OK, but you have a collected vector of "indexes" already, to walk "backwards",
so it felt a bit odd, but with multiple variable indices that's explainable.
> >
> > I think the param, instead of limiting the range complexity, needs to
> > limit the amount
> > of CTOR walking done. Otherwise we'd scan a multi-gigabyte two-valued CTOR
> > like {0, 1, 0, 1 ..} with arr[i] many many times.
>
> Right. Do we want both? While it probably makes sense to traverse an
> 5x5 array containing ones and zeros, I am not sure if harm can be done
> by building ranges with 25 pairs if the values are unique? But perhaps
> not.
I think we want to have a quite low limit on the walk-the-CTOR complexity,
For value-range there's a HARD_MAX_RANGES of 255 currently, it will
simply degrade range precision after hitting that.

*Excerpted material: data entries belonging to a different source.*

-- ==== Sys2Proof/Machine/Arg.lean ====
section
/-! DEFINITION. The rows SETARG.LO and SETARG.HI (10_state.md R26, 20_memory.md R57): `ARG` is "readable and writable in every
phase". -/

namespace Sys2Proof.Machine

/-- SETARG.LO v: `ARG[31:0] <- v` (R26, R57). -/
def execSetargLo (v : Word) (s : State) : Host.Outcome State Fault Refusal := .next ((setArgLo v s).respond true 0)

/-- SETARG.HI v: `ARG[63:32] <- v` (R26, R57). -/
def execSetargHi (v : Word) (s : State) : Host.Outcome State Fault Refusal := .next ((setArgHi v s).respond true 0)

end Sys2Proof.Machine
end

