-- ==== Sys2Proof/Laws/Decode.lean ====
section
/-! SUPPORT. The fields of an assembled TX word are the fields it was assembled from (30_encoding.md R81). -/

namespace Sys2Proof

/-- Bit `i` of an assembled word, by the field it lies in (R81). -/
theorem txWord_getLsbD (k z : BitVec 2) (o : Offset) (d : Word) (i : Nat) :
    (txWord k z o d).getLsbD i =
      if i < 32 then d.getLsbD i
      else if i < 48 then o.getLsbD (i - 32)
      else if i < 60 then false
      else if i < 62 then z.getLsbD (i - 60)
      else k.getLsbD (i - 62) := by
  unfold txWord
  rw [BitVec.getLsbD_append, BitVec.getLsbD_append, BitVec.getLsbD_append, BitVec.getLsbD_append]
  by_cases h1 : i < 32
  · simp [h1]
  by_cases h2 : i < 48
  · simp [h1, h2, show i - 32 < 16 by omega]
  by_cases h3 : i < 60
  · simp [h1, h2, h3, show ¬ i - 32 < 16 by omega, show i - 32 - 16 < 12 by omega]
  by_cases h4 : i < 62
  · simp [h1, h2, h3, h4, show ¬ i - 32 < 16 by omega, show ¬ i - 32 - 16 < 12 by omega,
      show i - 32 - 16 - 12 = i - 60 by omega, show ¬ 61 < i by omega]
  · simp [h1, h2, h3, h4, show ¬ i - 32 < 16 by omega, show ¬ i - 32 - 16 < 12 by omega,
      show ¬ i - 32 - 16 - 12 < 2 by omega, show i - 32 - 16 - 12 - 2 = i - 62 by omega]

/-- The same for a bit read at a known place (R81). -/
theorem txWord_getElem (k z : BitVec 2) (o : Offset) (d : Word) (i : Nat) (h : i < 64) :
    (txWord k z o d)[i] =
      if i < 32 then d.getLsbD i
      else if i < 48 then o.getLsbD (i - 32)
      else if i < 60 then false
      else if i < 62 then z.getLsbD (i - 60)
      else k.getLsbD (i - 62) := by
  rw [← BitVec.getLsbD_eq_getElem h, txWord_getLsbD]

@[simp] theorem txKind_txWord (k z : BitVec 2) (o : Offset) (d : Word) : txKind (txWord k z o d) = k := by
  apply BitVec.eq_of_getLsbD_eq
  intro i hi
  simp [txKind, txWord_getLsbD, hi, show ¬ 62 + i < 32 by omega, show ¬ 62 + i < 48 by omega,
    show ¬ 62 + i < 60 by omega, show ¬ 62 + i < 62 by omega]

@[simp] theorem txSz_txWord (k z : BitVec 2) (o : Offset) (d : Word) : txSz (txWord k z o d) = z := by
  apply BitVec.eq_of_getLsbD_eq
  intro i hi
  simp [txSz, txWord_getLsbD, hi, show ¬ 60 + i < 32 by omega, show ¬ 60 + i < 48 by omega,
    show ¬ 60 + i < 60 by omega, show 60 + i < 62 by omega]

@[simp] theorem txRsv_txWord (k z : BitVec 2) (o : Offset) (d : Word) : txRsv (txWord k z o d) = 0 := by
  apply BitVec.eq_of_getLsbD_eq
  intro i hi
  simp [txRsv, BitVec.getLsbD_extractLsb', txWord_getLsbD, show ¬ 48 + i < 32 by omega, show ¬ 48 + i < 48 by omega,
    show 48 + i < 60 by omega]

@[simp] theorem txOff_txWord (k z : BitVec 2) (o : Offset) (d : Word) : txOff (txWord k z o d) = o := by
  apply BitVec.eq_of_getLsbD_eq
  intro i hi
  simp [txOff, txWord_getLsbD, hi, show ¬ 32 + i < 32 by omega, show 32 + i < 48 by omega]

@[simp] theorem txData_txWord (k z : BitVec 2) (o : Offset) (d : Word) : txData (txWord k z o d) = d := by
  apply BitVec.eq_of_getLsbD_eq
  intro i hi
  simp [txData, txWord_getLsbD, hi]

/-- A word with RSV zero is assembled from its own fields (R81). -/
theorem txWord_of_fields (w : TxWord) (h : txRsv w = 0) : txWord (txKind w) (txSz w) (txOff w) (txData w) = w := by
  apply BitVec.eq_of_getLsbD_eq
  intro i hi
  rw [txWord_getLsbD]
  have hr : ∀ j, j < 12 → w.getLsbD (48 + j) = false := by
    intro j hj
    have := congrArg (fun v => v.getLsbD j) h
    simpa [txRsv, BitVec.getLsbD_extractLsb', hj] using this
  split
  · next h1 => simp [txData, h1]
  split
  · next h1 h2 =>
    simp [txOff, show i - 32 < 16 by omega, show 32 + (i - 32) = i by omega]
  split
  · next h1 h2 h3 => simpa [show 48 + (i - 48) = i by omega] using (hr (i - 48) (by omega)).symm
  split
  · next h1 h2 h3 h4 =>
    simp [txSz, show i - 60 < 2 by omega, show 60 + (i - 60) = i by omega]
  · next h1 h2 h3 h4 =>
    simp [txKind, show i - 62 < 2 by omega, show 62 + (i - 62) = i by omega]

end Sys2Proof
end

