theorem exec_answers (i : Instr) (s : State) : ∃ t, exec i s = .next t ∧ Answers s t := by
  cases i with
  | rd1 off => exact ⟨_, exec_rd1 off s, answers_busRead cfg _ off s⟩
  | rd2 off => exact ⟨_, exec_rd2 off s, answers_busRead cfg _ off s⟩
  | rd4 off => exact ⟨_, exec_rd4 off s, answers_busRead cfg _ off s⟩
  | wr1 off v => exact ⟨_, exec_wr1 off v s, answers_busWrite cfg _ off _ s⟩
  | wr2 off v => exact ⟨_, exec_wr2 off v s, answers_busWrite cfg _ off _ s⟩
  | wr4 off v => exact ⟨_, exec_wr4 off v s, answers_busWrite cfg _ off _ s⟩
  | rst => exact ⟨_, exec_rst s, answers_respond 0 (hardReset_responses cfg s)⟩
  | cmdReset => exact ⟨_, exec_cmdReset s, answers_respond 0 (runCommand_responses cfg _ s)⟩
  | cmdFinal => exact ⟨_, exec_cmdFinal s, answers_respond 0 (runCommand_responses cfg _ s)⟩
  | cmdHash => exact ⟨_, exec_cmdHash s, answers_respond 0 (runCommand_responses cfg _ s)⟩
  | cmdPair => exact ⟨_, exec_cmdPair s, answers_respond 0 (runCommand_responses cfg _ s)⟩
  | cmdName => exact ⟨_, exec_cmdName s, answers_respond 0 (runCommand_responses cfg _ s)⟩
  | push1 b0 => exact ⟨_, exec_push1 b0 s, answers_respond 0 (pushBytes_responses cfg _ s)⟩
  | push2 b0 b1 => exact ⟨_, exec_push2 b0 b1 s, answers_respond 0 (pushBytes_responses cfg _ s)⟩
  | push4 b0 b1 b2 b3 => exact ⟨_, exec_push4 b0 b1 b2 b3 s, answers_respond 0 (pushBytes_responses cfg _ s)⟩
  | setargLo v => exact ⟨_, exec_setargLo v s, answers_respond 0 (setArgLo_responses v s)⟩
  | setargHi v => exact ⟨_, exec_setargHi v s, answers_respond 0 (setArgHi_responses v s)⟩

theorem exec_phase_of_error {i : Instr} {s t : State} (ht : exec i s = .next t)
    (herr : t.responses = s.responses ++ [⟨false, 0⟩]) : t.phase = s.phase := by
  obtain ⟨u, hu, hans⟩ := exec_answers i s
  obtain rfl : u = t := by simpa [hu] using ht
  exact hans.phase_of_error herr

/-! ### Events outside the table -/

theorem busRead_phase (C : Cfg) (n : Size) (off : Offset) (s : State) : (busRead C n off s).phase = s.phase := by
  obtain ⟨-, heq⟩ | ⟨r, -, heq⟩ := busRead_cases C n off s <;> rw [heq] <;> rfl

/-- A four-byte write at `CMD` is admitted and runs its command word (20_memory.md R57, 30_encoding.md R85). -/
theorem busWrite_cmd (C : Cfg) (v : Word) (s : State) :
    busWrite C .four 0x04 v s = (writeCommand C v s).respond true 0 := by
  have hadm : admitted .write .four 0x04 = some .cmd := admitted_of_regAdmits (by decide)
  rw [busWrite, hadm]

/-! ### The command RESET, and the table -/

theorem exec_cmdReset_of_legal {s : State} (hp : s.phase ≠ .fatal) :
    exec .cmdReset s = .next ((resetCommand cfg s).respond true 0) := by
  rw [exec_cmdReset, runCommand_of_legal cfg .reset s ((commandLegal_reset_iff _).mpr hp)]
  rfl
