-- ==== Sys2Proof/Machine/Dispatch.lean ====
section
/-! DEFINITION. The meaning of each operation: one arm per row of the opcode table. -/

namespace Sys2Proof.Machine

def exec (i : Instr) (s : State) : Host.Outcome State Fault Refusal :=
  match i with
  | .nextSample => Sys2Proof.Machine.execNextSample s
  | .setWaveform selector => Sys2Proof.Machine.execSetWaveform selector s
  | .getWaveform => Sys2Proof.Machine.execGetWaveform s
  | .setPulseWidth threshold => Sys2Proof.Machine.execSetPulseWidth threshold s
  | .setfInt hertz => Sys2Proof.Machine.execSetfInt hertz s
  | .setfFloat pattern => Sys2Proof.Machine.execSetfFloat pattern s
  | .setfQ24n8 raw => Sys2Proof.Machine.execSetfQ24n8 raw s
  | .setfQ16n16 raw => Sys2Proof.Machine.execSetfQ16n16 raw s
  | .reserved0 => Sys2Proof.Machine.execReserved0 s
  | .reserved5 => Sys2Proof.Machine.execReserved5 s
  | .reserved6to7 _ => Sys2Proof.Machine.execReserved6to7 s
  | .reservedCtoF _ => Sys2Proof.Machine.execReservedCtoF s

end Sys2Proof.Machine
end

> > Having a CTOR pre-classified by IPA would be nice.
>
> I guess we could cache the results and keep them for all functions, but
> this is probably something for later.
>
> >> + FOR_EACH_CONSTRUCTOR_ELT (CONSTRUCTOR_ELTS (constructor), ix, index,
> >> val)
> >> + {
> >> + /* TODO: If the array index in the expr is an SSA_NAME with a known
> >> + range, we could use just values loaded from the corresponding
> >> array
> >> + elements. */
> >
> > Until you do this this really boils down to the complete static CTOR range
> > which
> > should be easier to cache than the VR, CTOR pair you'd have to use
> > otherwise.
>
> I think caching the queries for particular known fields of RECORED_REFs
> and/or particular known indices of ARRAY_REFs would not be much more
> difficult.
True. I was more thinking of handling only the case of a uniformly typed
(as in leaf-elements) variable with CTOR (like arrays) where we could cache
the overall value-range [approximation] for the whole CTOR.
> In any event, thanks for looking at this,
>
> Martin